Progressivement, l’air de rien, les Vascons d’horloges furent leurs occupants, ceux que l’on célèbre en courant, en courant après les trains, l'amour, le travail, les loisirs…, sous la main d’un Dieu qui configure les corps, accompagne l’oubli, et trace des sillons que l’on nomme avec précaution des rides ; en une alliance unique qui donne tout son sens à cette vie qui passe pour chacun de nous sans exception aucune.

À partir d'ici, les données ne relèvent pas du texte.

-- ==== Sys2Proof/Syntax.lean ====
section
/-! DEFINITION. The commands: one constructor per row of the opcode table (30_encoding.md R111, R113). -/

namespace Sys2Proof

/-- A host command with the fields of its word (30_encoding.md R113). Fields keep the width of the word, so CH = 3 and
LEN > 4 can be written down and `WellFormed` refuses them. -/
inductive Instr where
  /-- OP 0x0 (40_led_serializer.md R150) -/
  | nop
  /-- OP 0x1 (40_led_serializer.md R151) -/
  | ledInit
  /-- OP 0x2: port S, pixel count N (40_led_serializer.md R152) -/
  | ledTx (port : Port) (n : BitVec 10)
  /-- OP 0x3: port S, pixel count N (40_led_serializer.md R153) -/
  | ledFill (port : Port) (n : BitVec 10)
  /-- OP 0x4: CH, ADDR, LEN, COLON (41_display_engine.md R198) -/
  | dspSegs (ch : BitVec 2) (addr : BitVec 2) (len : BitVec 3) (colon : Bool)
  /-- OP 0x5: CH (41_display_engine.md R200) -/
  | dspNum (ch : BitVec 2)
  /-- OP 0x6: CH, COLON (41_display_engine.md R201) -/
  | dspClock (ch : BitVec 2) (colon : Bool)
deriving DecidableEq, Repr, Inhabited

end Sys2Proof
end

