-- ==== Sys2Proof/Machine/Bus.lean ====
section
/-! DEFINITION. The host bus (20_memory.md R80 to R92): the address map, MemRead, MemWrite, and the submission of a
command word (60_exceptions.md R263). -/

namespace Sys2Proof.Machine

open Sys2Proof

/-- The registers of the map (20_memory.md R81). -/
inductive RegName where
  | id
  | irqEn
  | irqPend
  | status
  | cmd
  | arg
  | errInfo
  | tick
  | tstart
  | lastDwell
  | dack
  | score0
  | score1
  | team
  | color1
  | color2
  | ledcfg
  | dcfg (k : Chan)
  | segbuf
  | segrom (j : Fin 5)
deriving DecidableEq, Repr

/-- What a word address is (20_memory.md R81, R82). -/
inductive Target where
  | reg (r : RegName)
  | pixel (i : Nat)
  | reserved
deriving DecidableEq, Repr

/-- The offset of CMD. -/
def cmdAddr : Addr := 0x010#16

/-- The address map, by word-aligned offset (20_memory.md R81). -/
def targetOf (a : Addr) : Target :=
  match a.toNat with
  | 0x000 => .reg .id
  | 0x004 => .reg .irqEn
  | 0x008 => .reg .irqPend
  | 0x00C => .reg .status
  | 0x010 => .reg .cmd
  | 0x014 => .reg .arg
  | 0x018 => .reg .errInfo
  | 0x01C => .reg .tick
  | 0x020 => .reg .tstart
  | 0x024 => .reg .lastDwell
  | 0x028 => .reg .dack
  | 0x040 => .reg .score0
  | 0x044 => .reg .score1
  | 0x048 => .reg .team
  | 0x04C => .reg .color1
  | 0x050 => .reg .color2
  | 0x054 => .reg .ledcfg
  | 0x060 => .reg (.dcfg .c0)
  | 0x064 => .reg (.dcfg .c1)
  | 0x068 => .reg (.dcfg .c2)
  | 0x070 => .reg .segbuf
  | 0x080 => .reg (.segrom 0)
  | 0x084 => .reg (.segrom 1)
  | 0x088 => .reg (.segrom 2)
  | 0x08C => .reg (.segrom 3)
  | 0x090 => .reg (.segrom 4)
  | n => if 0x1000 ≤ n ∧ n < 0x2000 then .pixel ((n - 0x1000) / 4) else .reserved

/-- addr[1:0] ≠ 0 (20_memory.md R84). -/
def misaligned (a : Addr) : Bool := a.extractLsb' 0 2 ≠ 0#2

/-- SEGROM<j>: bytes 4j to 4j+3 of the digit table, 0 past its end (10_state.md R49). -/
def segromWord (rom : Vector Byte 19) (j : Fin 5) : Word :=
  wordOf (seg rom (4 * j.val)) (seg rom (4 * j.val + 1)) (seg rom (4 * j.val + 2)) (seg rom (4 * j.val + 3))

/-- The bits of a register that hold RW, RO or W1C fields; the others are RO0 (10_state.md R32 to R52). -/
def fieldMask : RegName → Word
  | .irqEn => 0x80000007#32
  | .irqPend => 0x00000007#32
  | .dack => 0x0000377F#32
  | .team => 0x00000003#32
  | .color1 => 0x00FFFFFF#32
  | .color2 => 0x00FFFFFF#32
  | .ledcfg => 0x1F0303FF#32
  | .dcfg _ => 0x00FFFF0F#32
  | .status => 0x0001F13F#32
  | .id => 0xFFFFFFFF#32
  | .cmd => 0xFFFFFFFF#32
  | .arg => 0xFFFFFFFF#32
  | .errInfo => 0xFFFFFFFF#32
  | .tick => 0xFFFFFFFF#32
  | .tstart => 0xFFFFFFFF#32
  | .lastDwell => 0xFFFFFFFF#32
  | .score0 => 0xFFFFFFFF#32
  | .score1 => 0xFFFFFFFF#32
  | .segbuf => 0xFFFFFFFF#32
  | .segrom _ => 0xFFFFFFFF#32

/-- What a register holds or shows (10_state.md R31 to R52). -/
def regValue (r : RegName) (s : State) : Word :=
  match r with
  | .id => 0x4D420007#32
  | .irqEn => s.regs.irqEn
  | .irqPend => s.regs.irqPend
  | .status => statusWord s
  | .cmd => s.regs.cmd
  | .arg => s.regs.arg
  | .errInfo => s.regs.errInfo
  | .tick => tickNow s
  | .tstart => s.regs.tstart
  | .lastDwell => s.regs.lastDwell
  | .dack => s.regs.dack
  | .score0 => s.regs.score.x0
  | .score1 => s.regs.score.x1
  | .team => s.regs.team
  | .color1 => s.regs.color1
  | .color2 => s.regs.color2
  | .ledcfg => s.regs.ledcfg
  | .dcfg k => s.regs.dcfg.get k
  | .segbuf => s.regs.segbuf
  | .segrom j => segromWord s.par.segRom j

/-- A register read: "with every RO0 field as 0" (20_memory.md R85). -/
def readReg (r : RegName) (s : State) : Word := regValue r s &&& fieldMask r

/-- MemRead(addr, 4): the value (20_memory.md R85). -/
def memReadValue (a : Addr) (s : State) : Word :=
  if misaligned a then 0#32
  else match targetOf a with
    | .reserved => 0#32
    | .pixel i => pixWord s i
    | .reg r => readReg r s

/-- MemRead(addr, 4): the state after it; a bus error is recorded, nothing else of the block changes (20_memory.md
R82, R84, R85). -/
def afterMemRead (a : Addr) (s : State) : State :=
  if misaligned a then raiseError .misaligned (a.setWidth 32) s
  else match targetOf a with
    | .reserved => raiseError .unmapped (a.setWidth 32) s
    | .pixel i => afterPixRead s i
    | .reg _ => s

/-- The host's read with its event (20_memory.md R85; log 12). -/
def hostRead (a : Addr) (s : State) : State := (afterMemRead a s).emit (.regRead a (memReadValue a s))

/-- A host write of CMD: BUSY before decoding, then the decoder's rejection, then the command's meaning
(60_exceptions.md R263, R264). -/
def submit (w : Word) (s : State) : Host.Outcome State Fault Refusal :=
  if s.hostSlot.isSome then .next (raiseError .busy w s)
  else match decode w with
    | .reject c => .next (raiseError c w s)
    | .command i => exec i s

/-- A write of a register other than CMD (20_memory.md R86): "every RW field <- the same bits of v". -/
def writeReg (r : RegName) (v : Word) (s : State) : State :=
  match r with
  | .irqEn => { s with regs := { s.regs with irqEn := v &&& fieldMask .irqEn } }
  | .irqPend => { s with regs := writeOneClear s.regs v }
  | .status => { s with regs := writeStatus s.regs v }
  | .arg => { s with regs := { s.regs with arg := v } }
  | .tstart => { s with regs := { s.regs with tstart := v } }
  | .score0 => { s with regs := { s.regs with score := s.regs.score.set false v } }
  | .score1 => { s with regs := { s.regs with score := s.regs.score.set true v } }
  | .team => { s with regs := { s.regs with team := v &&& fieldMask .team } }
  | .color1 => { s with regs := { s.regs with color1 := v &&& fieldMask .color1 } }
  | .color2 => { s with regs := { s.regs with color2 := v &&& fieldMask .color2 } }
  | .ledcfg => { s with regs := { s.regs with ledcfg := v &&& fieldMask .ledcfg } }
  | .dcfg k => { s with regs := { s.regs with dcfg := s.regs.dcfg.set k (v &&& fieldMask (.dcfg k)) } }
  | .segbuf => { s with regs := { s.regs with segbuf := v } }
  | .id => s
  | .errInfo => s
  | .tick => s
  | .lastDwell => s
  | .dack => s
  | .segrom _ => s
  | .cmd => s

/-- MemWrite(addr, 4, v) (20_memory.md R86). -/
def memWrite (a : Addr) (v : Word) (s : State) : Host.Outcome State Fault Refusal :=
  if misaligned a then .next (raiseError .misaligned (a.setWidth 32) s)
  else match targetOf a with
    | .reserved => .next (raiseError .unmapped (a.setWidth 32) s)
    | .pixel i => .next (pixWrite s i v)
    | .reg .cmd => submit v s
    | .reg r => .next (writeReg r v s)

/-- The host's write with its event (20_memory.md R86; log 12). -/
def hostWrite (a : Addr) (v : Word) (s : State) : Host.Outcome State Fault Refusal :=
  memWrite a v (s.emit (.regWrite a v))

/-- One host access. -/
def hostAccess (acc : Access) (s : State) : Host.Outcome State Fault Refusal :=
  match acc with
  | .read a => .next (hostRead a s)
  | .write a v => hostWrite a v s

end Sys2Proof.Machine
end

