-- ==== Sys2Proof/Machine/Turn.lean ====
section
/-! DEFINITION. One turn: the agent that steps, then what ENV does at that step (00_scope.md R8, 20_memory.md R94; log 1,
log 10). -/

namespace Sys2Proof.Machine

open Sys2Proof

/-- The agent's step. -/
def moveStep (m : Move) (s : State) : Host.Outcome State Fault Refusal :=
  match m with
  | .host acc => hostAccess acc s
  | .evd pick => .next (evdStep pick s)
  | .lfs => .next (lfsStep s)
  | .dpe => .next (dpeStep s)
  | .env => .next s

/-- Go on with the state of an outcome that has one. -/
def andThen (o : Host.Outcome State Fault Refusal) (f : State → State) : Host.Outcome State Fault Refusal :=
  match o with
  | .next s => .next (f s)
  | .fault r => .fault r
  | .refused r => .refused r

/-- Whether a move is a host access. -/
def isHostMove : Move → Bool
  | .host _ => true
  | .evd _ => false
  | .lfs => false
  | .dpe => false
  | .env => false

/-- A turn. While RST is asserted no agent of the block has a step and the state stays at its reset values
(70_reset_and_hazards.md R300); a host access then is not part of the model (R302). -/
def runTurn (t : Turn) (s : State) : Host.Outcome State Fault Refusal :=
  if s.env.rst then
    if isHostMove t.move then .fault .hostAccessInReset
    else .next (endTurn t.events (resetBlock s))
  else andThen (moveStep t.move s) (endTurn t.events)

/-- The turn that comes next: the first of the agenda, or a free one (log 1). -/
def nextTurn (s : State) : Turn :=
  match s.agenda with
  | t :: _ => t
  | [] => Config.freeTurn s.turns

/-- The state with that turn taken off. -/
def popTurn (s : State) : State :=
  match s.agenda with
  | _ :: ts => { s with agenda := ts }
  | [] => { s with turns := s.turns + 1 }

/-- The state whose next turn is a host write of a word to CMD, RST not asserted (log 2). -/
def placeCommand (w : Word) (s : State) : State :=
  { s with
    env := { s.env with rst := false },
    agenda := { move := .host (.write cmdAddr w), events := [] } :: s.agenda }

end Sys2Proof.Machine
end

Mais, c'est en même temps dans le miroir patiné des eaux de la Dhuis, que l’on peut voir que la croissance infinie du temps et celle de l’espace, là où se meuvent les personnes et les lieux oubliés, n’est qu’une illusion qu'il nous faut dépasser !

Comme tourne l’horloge, comme l’anneau n’a ni commencement ni fin, la mémoire tourne ainsi sur elle-même ; malgré les apparences et les trous de mémoire, rien n’est jamais terminé, rien n’est jamais oublié ! La matière garde en elle l’ombre et toute la lumière de ces événements, c'est un grand tourbillon sans origine et sans bout, sans limite et sans frontière.

Nous pensons, là où rien n’a réellement commencé, nous pensons là où tout existe déjà et pas encore, la conscience n’est-elle pas un long ruban replié sur lui-même, ruban de Möbius ou nœud gordien de la mémoire, une mémoire engagée dans l’espace-temps pour une seule et même raison, une seule et même réalité conjointe, la vie et le rêve, afin de pouvoir développer, hier, aujourd’hui comme demain, toutes nos promesses d’amour.

À cloche-pied, les cloches sonnent de nouveau, mais cette fois à la volée, pour l’envolée de nouveaux Veilleurs dont nous n’étions que les premiers éclaireurs.